#### [Stored data entries]
# # # #

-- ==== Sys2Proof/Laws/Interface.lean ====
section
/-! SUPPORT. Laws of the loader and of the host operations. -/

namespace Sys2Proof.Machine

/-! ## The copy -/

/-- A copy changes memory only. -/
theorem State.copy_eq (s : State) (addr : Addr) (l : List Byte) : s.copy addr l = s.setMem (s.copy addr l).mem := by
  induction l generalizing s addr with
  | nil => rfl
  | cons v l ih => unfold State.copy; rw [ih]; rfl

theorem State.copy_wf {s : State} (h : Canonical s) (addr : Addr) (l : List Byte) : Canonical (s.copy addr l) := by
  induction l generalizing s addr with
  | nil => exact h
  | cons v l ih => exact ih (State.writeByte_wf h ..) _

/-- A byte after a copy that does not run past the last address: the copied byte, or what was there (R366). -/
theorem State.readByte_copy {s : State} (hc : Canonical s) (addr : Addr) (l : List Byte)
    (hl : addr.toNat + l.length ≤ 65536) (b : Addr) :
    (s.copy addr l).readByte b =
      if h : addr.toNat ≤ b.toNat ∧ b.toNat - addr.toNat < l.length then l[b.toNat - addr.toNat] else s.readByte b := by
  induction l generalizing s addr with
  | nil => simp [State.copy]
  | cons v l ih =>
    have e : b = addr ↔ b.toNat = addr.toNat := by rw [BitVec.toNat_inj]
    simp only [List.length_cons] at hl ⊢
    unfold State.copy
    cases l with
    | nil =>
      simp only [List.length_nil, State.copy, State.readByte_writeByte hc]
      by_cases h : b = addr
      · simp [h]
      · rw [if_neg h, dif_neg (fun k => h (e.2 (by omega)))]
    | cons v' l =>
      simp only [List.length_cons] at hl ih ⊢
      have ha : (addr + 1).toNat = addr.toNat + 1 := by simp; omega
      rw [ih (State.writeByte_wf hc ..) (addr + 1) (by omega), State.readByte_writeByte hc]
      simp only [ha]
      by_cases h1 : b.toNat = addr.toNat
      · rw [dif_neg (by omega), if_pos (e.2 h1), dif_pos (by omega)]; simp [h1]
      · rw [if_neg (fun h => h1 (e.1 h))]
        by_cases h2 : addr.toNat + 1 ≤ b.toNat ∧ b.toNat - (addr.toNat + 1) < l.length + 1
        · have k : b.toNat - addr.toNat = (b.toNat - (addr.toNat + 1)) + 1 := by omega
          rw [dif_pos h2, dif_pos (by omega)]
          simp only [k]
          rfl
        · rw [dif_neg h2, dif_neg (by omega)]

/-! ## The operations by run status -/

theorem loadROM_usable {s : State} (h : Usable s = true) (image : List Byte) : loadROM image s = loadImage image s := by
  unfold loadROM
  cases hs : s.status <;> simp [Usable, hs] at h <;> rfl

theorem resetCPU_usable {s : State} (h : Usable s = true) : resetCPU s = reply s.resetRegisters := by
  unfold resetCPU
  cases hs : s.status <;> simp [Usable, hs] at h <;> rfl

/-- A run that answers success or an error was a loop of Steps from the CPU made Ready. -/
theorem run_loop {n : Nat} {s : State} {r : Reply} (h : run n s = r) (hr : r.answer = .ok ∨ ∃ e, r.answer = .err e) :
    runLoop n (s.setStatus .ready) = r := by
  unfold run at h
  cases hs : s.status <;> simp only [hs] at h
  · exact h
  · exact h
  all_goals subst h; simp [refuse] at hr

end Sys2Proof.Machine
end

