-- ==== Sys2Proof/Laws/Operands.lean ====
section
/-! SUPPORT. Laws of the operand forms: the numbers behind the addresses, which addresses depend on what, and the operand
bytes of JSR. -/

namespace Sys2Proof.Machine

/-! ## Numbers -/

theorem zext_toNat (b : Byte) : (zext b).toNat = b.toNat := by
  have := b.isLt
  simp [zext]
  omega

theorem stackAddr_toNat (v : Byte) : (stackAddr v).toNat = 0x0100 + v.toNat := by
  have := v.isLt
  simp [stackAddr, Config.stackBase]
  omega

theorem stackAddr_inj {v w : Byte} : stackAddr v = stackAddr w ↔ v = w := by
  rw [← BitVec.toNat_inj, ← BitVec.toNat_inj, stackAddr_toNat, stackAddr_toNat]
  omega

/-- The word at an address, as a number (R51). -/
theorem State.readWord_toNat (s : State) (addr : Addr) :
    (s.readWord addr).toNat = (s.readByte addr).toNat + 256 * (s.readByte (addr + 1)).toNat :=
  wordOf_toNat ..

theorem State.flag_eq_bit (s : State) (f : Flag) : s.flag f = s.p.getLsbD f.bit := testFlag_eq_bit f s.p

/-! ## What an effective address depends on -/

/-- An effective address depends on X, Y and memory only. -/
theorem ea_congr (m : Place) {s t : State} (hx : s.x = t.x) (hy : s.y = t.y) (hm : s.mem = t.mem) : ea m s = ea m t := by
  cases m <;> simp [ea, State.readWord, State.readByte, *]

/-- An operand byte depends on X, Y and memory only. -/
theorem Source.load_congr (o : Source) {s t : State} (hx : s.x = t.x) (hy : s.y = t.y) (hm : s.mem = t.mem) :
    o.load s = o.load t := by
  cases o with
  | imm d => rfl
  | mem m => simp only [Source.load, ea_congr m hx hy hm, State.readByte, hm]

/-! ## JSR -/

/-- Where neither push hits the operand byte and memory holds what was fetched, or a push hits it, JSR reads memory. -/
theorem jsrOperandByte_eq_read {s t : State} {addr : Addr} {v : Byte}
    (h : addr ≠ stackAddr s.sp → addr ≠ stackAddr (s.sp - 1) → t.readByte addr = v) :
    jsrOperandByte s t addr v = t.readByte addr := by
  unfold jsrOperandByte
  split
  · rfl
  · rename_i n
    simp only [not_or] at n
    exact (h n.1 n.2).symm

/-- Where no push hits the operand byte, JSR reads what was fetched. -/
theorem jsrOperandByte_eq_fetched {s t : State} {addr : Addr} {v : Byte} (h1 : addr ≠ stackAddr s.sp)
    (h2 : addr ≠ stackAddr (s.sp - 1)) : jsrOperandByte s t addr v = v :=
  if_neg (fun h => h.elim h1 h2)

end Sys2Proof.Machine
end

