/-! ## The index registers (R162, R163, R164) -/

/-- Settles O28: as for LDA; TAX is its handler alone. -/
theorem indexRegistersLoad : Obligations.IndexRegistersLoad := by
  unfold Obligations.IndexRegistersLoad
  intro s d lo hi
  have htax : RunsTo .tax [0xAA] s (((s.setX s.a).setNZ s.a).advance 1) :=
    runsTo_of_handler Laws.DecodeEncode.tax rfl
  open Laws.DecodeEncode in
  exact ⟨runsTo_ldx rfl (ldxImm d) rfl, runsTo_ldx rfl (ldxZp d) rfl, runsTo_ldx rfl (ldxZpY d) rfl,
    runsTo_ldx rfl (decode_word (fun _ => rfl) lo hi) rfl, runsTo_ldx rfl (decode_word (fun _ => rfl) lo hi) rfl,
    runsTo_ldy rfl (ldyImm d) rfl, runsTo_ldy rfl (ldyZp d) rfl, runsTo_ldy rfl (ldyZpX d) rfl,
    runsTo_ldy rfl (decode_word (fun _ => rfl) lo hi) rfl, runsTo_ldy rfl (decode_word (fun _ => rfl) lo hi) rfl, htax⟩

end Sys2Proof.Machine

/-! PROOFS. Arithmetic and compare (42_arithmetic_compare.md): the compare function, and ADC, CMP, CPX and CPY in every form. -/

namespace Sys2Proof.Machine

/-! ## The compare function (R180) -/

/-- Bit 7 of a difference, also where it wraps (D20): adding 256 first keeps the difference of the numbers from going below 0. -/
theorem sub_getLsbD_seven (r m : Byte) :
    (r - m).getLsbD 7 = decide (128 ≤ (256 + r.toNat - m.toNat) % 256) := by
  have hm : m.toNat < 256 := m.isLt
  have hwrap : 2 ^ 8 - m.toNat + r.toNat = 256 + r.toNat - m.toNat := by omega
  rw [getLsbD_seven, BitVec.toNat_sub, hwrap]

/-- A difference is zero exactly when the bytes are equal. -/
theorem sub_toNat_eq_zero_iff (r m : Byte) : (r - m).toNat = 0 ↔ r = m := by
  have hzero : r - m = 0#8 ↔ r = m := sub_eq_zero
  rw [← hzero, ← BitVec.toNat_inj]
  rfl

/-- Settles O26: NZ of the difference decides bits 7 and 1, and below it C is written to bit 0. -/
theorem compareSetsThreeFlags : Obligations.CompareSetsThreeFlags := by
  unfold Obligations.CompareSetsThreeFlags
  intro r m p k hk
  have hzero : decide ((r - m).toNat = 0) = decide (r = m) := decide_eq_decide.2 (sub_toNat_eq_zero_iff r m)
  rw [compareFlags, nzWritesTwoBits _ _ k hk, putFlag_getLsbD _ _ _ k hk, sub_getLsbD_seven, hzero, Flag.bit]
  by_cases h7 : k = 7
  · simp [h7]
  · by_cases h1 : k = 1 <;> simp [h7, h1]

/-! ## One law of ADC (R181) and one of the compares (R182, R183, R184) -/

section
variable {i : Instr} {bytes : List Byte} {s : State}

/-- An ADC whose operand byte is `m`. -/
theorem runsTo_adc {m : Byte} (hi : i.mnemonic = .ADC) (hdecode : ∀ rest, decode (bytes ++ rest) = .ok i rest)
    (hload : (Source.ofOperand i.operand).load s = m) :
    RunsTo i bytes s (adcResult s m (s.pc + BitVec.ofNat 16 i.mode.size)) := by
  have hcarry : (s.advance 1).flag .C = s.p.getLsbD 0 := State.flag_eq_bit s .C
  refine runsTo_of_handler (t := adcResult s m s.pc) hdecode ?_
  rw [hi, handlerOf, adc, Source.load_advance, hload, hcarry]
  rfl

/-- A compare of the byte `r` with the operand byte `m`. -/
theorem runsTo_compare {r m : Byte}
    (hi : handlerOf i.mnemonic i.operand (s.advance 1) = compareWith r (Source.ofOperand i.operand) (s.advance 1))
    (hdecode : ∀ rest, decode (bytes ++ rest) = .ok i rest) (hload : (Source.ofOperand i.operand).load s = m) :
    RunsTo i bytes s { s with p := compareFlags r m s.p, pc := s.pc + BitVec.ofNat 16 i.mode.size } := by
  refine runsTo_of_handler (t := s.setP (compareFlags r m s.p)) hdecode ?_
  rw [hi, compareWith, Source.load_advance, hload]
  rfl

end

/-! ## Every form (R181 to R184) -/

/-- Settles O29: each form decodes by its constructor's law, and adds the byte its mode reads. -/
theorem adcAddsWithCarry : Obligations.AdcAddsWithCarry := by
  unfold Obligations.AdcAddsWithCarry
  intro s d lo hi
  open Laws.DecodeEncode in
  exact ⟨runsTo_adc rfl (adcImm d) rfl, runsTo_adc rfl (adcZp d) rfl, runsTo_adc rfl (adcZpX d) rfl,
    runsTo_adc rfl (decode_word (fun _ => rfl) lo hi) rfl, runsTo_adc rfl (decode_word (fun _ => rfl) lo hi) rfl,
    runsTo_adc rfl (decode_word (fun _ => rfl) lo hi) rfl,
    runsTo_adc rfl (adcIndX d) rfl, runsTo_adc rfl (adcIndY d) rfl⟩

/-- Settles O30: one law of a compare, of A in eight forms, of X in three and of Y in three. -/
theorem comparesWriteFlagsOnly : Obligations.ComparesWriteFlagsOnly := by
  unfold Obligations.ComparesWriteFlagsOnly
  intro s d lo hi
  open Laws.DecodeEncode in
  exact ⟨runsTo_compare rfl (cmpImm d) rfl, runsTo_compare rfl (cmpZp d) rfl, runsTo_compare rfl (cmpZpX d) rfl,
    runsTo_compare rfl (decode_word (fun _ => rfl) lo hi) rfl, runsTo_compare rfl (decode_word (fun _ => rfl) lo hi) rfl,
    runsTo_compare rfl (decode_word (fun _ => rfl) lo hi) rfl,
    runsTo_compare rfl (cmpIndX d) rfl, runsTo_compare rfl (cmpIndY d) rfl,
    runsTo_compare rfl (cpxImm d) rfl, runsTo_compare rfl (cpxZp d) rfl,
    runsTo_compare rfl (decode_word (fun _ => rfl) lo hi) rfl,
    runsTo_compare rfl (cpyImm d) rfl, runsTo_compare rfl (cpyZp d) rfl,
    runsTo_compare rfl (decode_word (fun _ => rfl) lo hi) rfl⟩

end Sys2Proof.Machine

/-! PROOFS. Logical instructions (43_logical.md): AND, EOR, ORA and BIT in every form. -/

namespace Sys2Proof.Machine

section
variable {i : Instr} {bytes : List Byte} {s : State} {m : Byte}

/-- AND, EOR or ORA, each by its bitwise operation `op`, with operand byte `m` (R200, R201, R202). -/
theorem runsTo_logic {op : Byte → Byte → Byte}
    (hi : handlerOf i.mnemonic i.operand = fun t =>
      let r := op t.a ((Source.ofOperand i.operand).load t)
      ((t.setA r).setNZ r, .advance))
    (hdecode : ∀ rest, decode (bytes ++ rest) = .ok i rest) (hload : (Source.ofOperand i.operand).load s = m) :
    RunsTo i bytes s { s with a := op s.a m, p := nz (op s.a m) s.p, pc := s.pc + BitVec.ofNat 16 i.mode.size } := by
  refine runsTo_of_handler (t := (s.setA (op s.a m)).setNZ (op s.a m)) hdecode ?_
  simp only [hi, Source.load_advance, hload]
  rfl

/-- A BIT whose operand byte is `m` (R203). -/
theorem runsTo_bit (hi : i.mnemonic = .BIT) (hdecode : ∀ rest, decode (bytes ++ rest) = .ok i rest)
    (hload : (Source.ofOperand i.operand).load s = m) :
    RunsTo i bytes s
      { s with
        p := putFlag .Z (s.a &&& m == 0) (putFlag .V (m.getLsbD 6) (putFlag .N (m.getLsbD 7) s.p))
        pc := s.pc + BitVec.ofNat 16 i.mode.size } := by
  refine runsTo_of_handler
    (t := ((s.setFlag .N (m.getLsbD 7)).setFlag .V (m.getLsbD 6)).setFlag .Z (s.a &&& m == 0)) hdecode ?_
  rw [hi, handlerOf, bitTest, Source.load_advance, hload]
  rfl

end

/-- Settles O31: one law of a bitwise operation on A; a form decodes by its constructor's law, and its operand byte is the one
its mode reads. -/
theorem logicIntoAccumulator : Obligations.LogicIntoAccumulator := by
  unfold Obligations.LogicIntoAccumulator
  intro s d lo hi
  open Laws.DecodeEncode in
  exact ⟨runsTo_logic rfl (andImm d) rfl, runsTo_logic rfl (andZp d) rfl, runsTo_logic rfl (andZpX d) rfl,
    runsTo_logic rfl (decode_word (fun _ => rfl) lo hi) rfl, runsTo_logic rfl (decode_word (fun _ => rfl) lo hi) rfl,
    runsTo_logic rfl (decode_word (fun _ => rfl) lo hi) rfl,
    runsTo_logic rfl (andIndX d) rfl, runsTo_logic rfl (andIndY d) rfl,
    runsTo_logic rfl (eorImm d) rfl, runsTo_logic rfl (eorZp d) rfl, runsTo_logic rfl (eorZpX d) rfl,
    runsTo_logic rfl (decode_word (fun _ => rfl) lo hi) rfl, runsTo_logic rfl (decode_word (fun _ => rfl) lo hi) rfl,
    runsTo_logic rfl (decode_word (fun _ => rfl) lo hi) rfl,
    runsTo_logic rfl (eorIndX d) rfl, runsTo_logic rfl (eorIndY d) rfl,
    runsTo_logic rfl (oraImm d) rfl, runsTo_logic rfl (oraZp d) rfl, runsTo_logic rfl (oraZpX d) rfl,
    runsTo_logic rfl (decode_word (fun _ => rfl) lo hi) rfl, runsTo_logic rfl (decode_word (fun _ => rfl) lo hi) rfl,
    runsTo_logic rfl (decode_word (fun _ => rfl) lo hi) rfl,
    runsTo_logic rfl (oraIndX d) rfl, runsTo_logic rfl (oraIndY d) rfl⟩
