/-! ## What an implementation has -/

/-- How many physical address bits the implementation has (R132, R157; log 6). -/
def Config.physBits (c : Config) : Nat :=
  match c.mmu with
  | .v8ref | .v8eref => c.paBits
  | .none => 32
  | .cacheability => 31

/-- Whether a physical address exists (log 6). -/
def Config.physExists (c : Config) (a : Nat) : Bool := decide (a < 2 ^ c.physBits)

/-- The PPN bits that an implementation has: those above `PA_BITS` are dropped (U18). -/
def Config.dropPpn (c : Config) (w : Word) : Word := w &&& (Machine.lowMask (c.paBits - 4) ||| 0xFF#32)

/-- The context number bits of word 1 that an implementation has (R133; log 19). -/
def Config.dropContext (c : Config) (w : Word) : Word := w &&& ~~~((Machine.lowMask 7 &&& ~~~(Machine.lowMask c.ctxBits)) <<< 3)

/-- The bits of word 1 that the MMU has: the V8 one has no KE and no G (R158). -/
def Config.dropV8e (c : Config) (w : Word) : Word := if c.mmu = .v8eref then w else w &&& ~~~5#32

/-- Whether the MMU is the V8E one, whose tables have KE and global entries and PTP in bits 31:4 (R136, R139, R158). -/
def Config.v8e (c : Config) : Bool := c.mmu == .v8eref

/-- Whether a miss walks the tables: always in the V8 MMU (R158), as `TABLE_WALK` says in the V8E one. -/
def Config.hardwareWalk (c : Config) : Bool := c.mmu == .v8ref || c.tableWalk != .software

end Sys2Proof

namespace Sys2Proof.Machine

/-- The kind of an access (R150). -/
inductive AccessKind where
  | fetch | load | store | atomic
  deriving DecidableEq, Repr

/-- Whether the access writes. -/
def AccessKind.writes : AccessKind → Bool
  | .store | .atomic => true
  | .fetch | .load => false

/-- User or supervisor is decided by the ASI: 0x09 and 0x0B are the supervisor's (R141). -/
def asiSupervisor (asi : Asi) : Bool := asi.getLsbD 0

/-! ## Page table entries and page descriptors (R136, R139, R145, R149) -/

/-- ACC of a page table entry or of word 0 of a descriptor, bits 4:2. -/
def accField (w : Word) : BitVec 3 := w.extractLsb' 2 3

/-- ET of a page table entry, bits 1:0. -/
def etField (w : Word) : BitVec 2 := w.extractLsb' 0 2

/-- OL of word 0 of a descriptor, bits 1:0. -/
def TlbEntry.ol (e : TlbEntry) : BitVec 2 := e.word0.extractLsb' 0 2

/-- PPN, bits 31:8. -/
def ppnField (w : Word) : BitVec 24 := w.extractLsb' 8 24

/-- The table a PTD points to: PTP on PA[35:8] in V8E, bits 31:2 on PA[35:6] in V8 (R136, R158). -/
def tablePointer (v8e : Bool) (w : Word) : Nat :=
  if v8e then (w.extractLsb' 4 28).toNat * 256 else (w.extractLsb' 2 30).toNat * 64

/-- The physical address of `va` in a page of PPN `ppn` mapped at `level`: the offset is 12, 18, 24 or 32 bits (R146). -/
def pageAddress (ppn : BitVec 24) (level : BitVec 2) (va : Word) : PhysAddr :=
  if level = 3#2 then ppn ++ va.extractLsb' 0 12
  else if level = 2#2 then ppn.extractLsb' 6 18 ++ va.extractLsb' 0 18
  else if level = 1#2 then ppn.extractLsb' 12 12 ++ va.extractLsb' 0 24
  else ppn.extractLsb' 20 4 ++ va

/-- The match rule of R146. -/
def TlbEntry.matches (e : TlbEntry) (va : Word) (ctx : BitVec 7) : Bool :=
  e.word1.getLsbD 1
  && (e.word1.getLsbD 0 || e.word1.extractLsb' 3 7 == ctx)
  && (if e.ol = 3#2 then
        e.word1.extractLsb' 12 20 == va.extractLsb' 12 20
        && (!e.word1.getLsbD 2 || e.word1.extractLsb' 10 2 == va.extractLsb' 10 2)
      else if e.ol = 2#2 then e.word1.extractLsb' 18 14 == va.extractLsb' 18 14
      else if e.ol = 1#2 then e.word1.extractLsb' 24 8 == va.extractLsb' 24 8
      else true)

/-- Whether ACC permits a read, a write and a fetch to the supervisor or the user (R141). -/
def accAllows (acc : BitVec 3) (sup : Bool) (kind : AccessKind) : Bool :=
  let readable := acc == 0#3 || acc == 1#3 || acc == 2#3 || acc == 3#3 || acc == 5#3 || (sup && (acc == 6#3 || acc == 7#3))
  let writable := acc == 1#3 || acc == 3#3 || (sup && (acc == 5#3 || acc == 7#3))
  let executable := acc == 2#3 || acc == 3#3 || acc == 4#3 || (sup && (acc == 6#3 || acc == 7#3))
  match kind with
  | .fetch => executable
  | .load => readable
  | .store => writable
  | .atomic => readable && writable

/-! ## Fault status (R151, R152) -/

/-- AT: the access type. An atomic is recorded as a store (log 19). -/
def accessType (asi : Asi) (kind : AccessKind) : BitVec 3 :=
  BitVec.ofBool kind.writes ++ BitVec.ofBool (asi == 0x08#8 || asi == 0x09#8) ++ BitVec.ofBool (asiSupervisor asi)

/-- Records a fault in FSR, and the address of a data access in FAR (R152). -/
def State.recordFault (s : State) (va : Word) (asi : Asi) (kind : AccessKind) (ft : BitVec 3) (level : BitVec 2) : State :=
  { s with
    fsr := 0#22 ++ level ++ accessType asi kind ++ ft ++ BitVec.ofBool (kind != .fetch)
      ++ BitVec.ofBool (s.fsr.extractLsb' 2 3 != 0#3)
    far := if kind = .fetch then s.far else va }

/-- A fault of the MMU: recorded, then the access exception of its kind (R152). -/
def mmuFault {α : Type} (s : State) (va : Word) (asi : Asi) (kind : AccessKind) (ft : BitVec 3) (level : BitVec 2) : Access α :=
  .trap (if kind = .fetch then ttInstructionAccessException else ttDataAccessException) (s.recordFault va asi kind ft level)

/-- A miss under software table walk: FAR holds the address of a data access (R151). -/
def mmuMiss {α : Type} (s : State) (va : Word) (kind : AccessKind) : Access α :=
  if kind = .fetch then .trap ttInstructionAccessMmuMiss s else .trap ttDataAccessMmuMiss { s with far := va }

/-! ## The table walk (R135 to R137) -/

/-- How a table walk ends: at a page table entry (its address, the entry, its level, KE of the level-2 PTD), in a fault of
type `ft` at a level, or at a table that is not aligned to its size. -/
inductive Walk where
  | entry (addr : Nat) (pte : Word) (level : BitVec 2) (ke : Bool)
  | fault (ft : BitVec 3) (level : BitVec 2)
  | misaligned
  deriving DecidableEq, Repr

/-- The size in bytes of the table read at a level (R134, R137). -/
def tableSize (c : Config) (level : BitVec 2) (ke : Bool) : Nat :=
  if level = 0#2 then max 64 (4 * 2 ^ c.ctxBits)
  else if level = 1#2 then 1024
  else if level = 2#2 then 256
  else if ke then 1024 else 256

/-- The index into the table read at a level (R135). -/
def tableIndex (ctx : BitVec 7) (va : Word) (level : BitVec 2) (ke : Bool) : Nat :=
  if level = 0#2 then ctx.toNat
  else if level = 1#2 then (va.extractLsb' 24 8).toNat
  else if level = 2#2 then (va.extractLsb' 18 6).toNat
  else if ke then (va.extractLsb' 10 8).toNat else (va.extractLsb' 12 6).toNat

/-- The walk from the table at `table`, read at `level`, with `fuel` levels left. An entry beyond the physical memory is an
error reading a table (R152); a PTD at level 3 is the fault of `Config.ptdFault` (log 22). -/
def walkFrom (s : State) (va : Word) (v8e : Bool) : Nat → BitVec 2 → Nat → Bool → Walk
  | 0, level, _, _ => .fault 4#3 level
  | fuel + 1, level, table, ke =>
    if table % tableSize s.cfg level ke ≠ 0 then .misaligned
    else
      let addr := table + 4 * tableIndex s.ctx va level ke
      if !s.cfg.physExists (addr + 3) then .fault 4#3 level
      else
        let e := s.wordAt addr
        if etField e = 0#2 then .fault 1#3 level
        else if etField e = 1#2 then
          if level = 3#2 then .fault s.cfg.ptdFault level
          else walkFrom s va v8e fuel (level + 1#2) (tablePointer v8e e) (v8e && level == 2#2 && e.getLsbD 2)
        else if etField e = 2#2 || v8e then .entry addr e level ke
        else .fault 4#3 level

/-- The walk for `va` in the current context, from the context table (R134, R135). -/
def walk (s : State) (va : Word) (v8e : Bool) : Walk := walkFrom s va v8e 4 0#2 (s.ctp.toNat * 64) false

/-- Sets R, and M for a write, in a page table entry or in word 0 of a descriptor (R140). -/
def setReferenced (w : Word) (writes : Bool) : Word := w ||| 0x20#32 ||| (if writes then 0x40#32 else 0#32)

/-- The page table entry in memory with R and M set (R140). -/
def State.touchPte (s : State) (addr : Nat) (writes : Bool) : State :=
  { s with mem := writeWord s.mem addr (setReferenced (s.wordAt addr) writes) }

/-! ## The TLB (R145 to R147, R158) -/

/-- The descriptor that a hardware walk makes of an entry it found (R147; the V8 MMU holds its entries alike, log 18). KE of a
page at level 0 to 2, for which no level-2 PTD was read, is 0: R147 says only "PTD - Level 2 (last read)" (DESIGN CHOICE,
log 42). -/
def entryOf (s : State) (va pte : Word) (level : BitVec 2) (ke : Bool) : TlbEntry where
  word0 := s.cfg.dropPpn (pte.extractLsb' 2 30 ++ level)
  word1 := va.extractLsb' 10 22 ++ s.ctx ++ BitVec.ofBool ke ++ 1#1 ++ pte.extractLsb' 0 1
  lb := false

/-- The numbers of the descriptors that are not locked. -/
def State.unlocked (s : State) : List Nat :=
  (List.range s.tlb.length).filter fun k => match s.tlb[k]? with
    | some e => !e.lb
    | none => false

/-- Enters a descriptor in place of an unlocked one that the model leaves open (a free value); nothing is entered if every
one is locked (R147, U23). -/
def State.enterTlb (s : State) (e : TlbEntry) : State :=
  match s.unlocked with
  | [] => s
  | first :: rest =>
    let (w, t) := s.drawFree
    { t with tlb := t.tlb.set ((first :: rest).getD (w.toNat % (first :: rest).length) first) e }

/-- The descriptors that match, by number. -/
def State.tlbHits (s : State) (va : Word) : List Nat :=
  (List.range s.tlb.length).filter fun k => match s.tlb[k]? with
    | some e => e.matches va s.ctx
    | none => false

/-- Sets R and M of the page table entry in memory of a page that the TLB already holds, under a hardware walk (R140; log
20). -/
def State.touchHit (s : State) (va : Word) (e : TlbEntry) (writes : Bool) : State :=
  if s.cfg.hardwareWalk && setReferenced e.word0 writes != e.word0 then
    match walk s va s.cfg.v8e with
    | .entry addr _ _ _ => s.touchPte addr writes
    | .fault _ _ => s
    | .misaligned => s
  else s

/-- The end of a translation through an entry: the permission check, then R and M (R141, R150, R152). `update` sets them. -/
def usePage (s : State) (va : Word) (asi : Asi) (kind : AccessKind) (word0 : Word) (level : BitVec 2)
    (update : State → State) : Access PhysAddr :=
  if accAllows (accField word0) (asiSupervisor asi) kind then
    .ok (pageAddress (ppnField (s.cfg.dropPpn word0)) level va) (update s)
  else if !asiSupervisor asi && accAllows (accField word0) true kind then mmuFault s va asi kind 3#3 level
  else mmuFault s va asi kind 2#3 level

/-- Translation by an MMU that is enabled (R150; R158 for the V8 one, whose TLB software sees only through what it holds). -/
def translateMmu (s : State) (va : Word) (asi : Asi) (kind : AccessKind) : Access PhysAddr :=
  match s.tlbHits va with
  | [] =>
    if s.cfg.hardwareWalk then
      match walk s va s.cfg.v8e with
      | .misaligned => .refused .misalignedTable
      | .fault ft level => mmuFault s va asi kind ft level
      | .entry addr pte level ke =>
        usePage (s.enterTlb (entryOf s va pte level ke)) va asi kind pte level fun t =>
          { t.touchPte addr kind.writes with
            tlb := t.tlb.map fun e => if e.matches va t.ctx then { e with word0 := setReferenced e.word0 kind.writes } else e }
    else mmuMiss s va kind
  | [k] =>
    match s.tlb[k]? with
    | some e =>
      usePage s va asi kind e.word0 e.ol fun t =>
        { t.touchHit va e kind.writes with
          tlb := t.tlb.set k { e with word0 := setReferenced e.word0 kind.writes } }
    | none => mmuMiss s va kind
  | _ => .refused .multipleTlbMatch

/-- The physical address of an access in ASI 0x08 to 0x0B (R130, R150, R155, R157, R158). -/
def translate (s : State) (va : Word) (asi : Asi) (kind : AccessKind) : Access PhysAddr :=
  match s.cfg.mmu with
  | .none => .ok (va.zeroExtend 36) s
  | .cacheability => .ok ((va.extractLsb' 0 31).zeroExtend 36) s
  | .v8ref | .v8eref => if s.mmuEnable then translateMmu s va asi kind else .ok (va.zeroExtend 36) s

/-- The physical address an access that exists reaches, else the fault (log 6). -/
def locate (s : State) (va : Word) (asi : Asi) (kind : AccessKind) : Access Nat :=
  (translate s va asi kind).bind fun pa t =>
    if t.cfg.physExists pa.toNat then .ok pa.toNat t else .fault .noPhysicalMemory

# # # #

Pull out all lines from the entries above in which the word "function" appears.

/-! PROOFS. Arithmetic and compare (42_arithmetic_compare.md): the compare function, and ADC, CMP, CPX and CPY in every form. -/
/-! ## The compare function (R180) -/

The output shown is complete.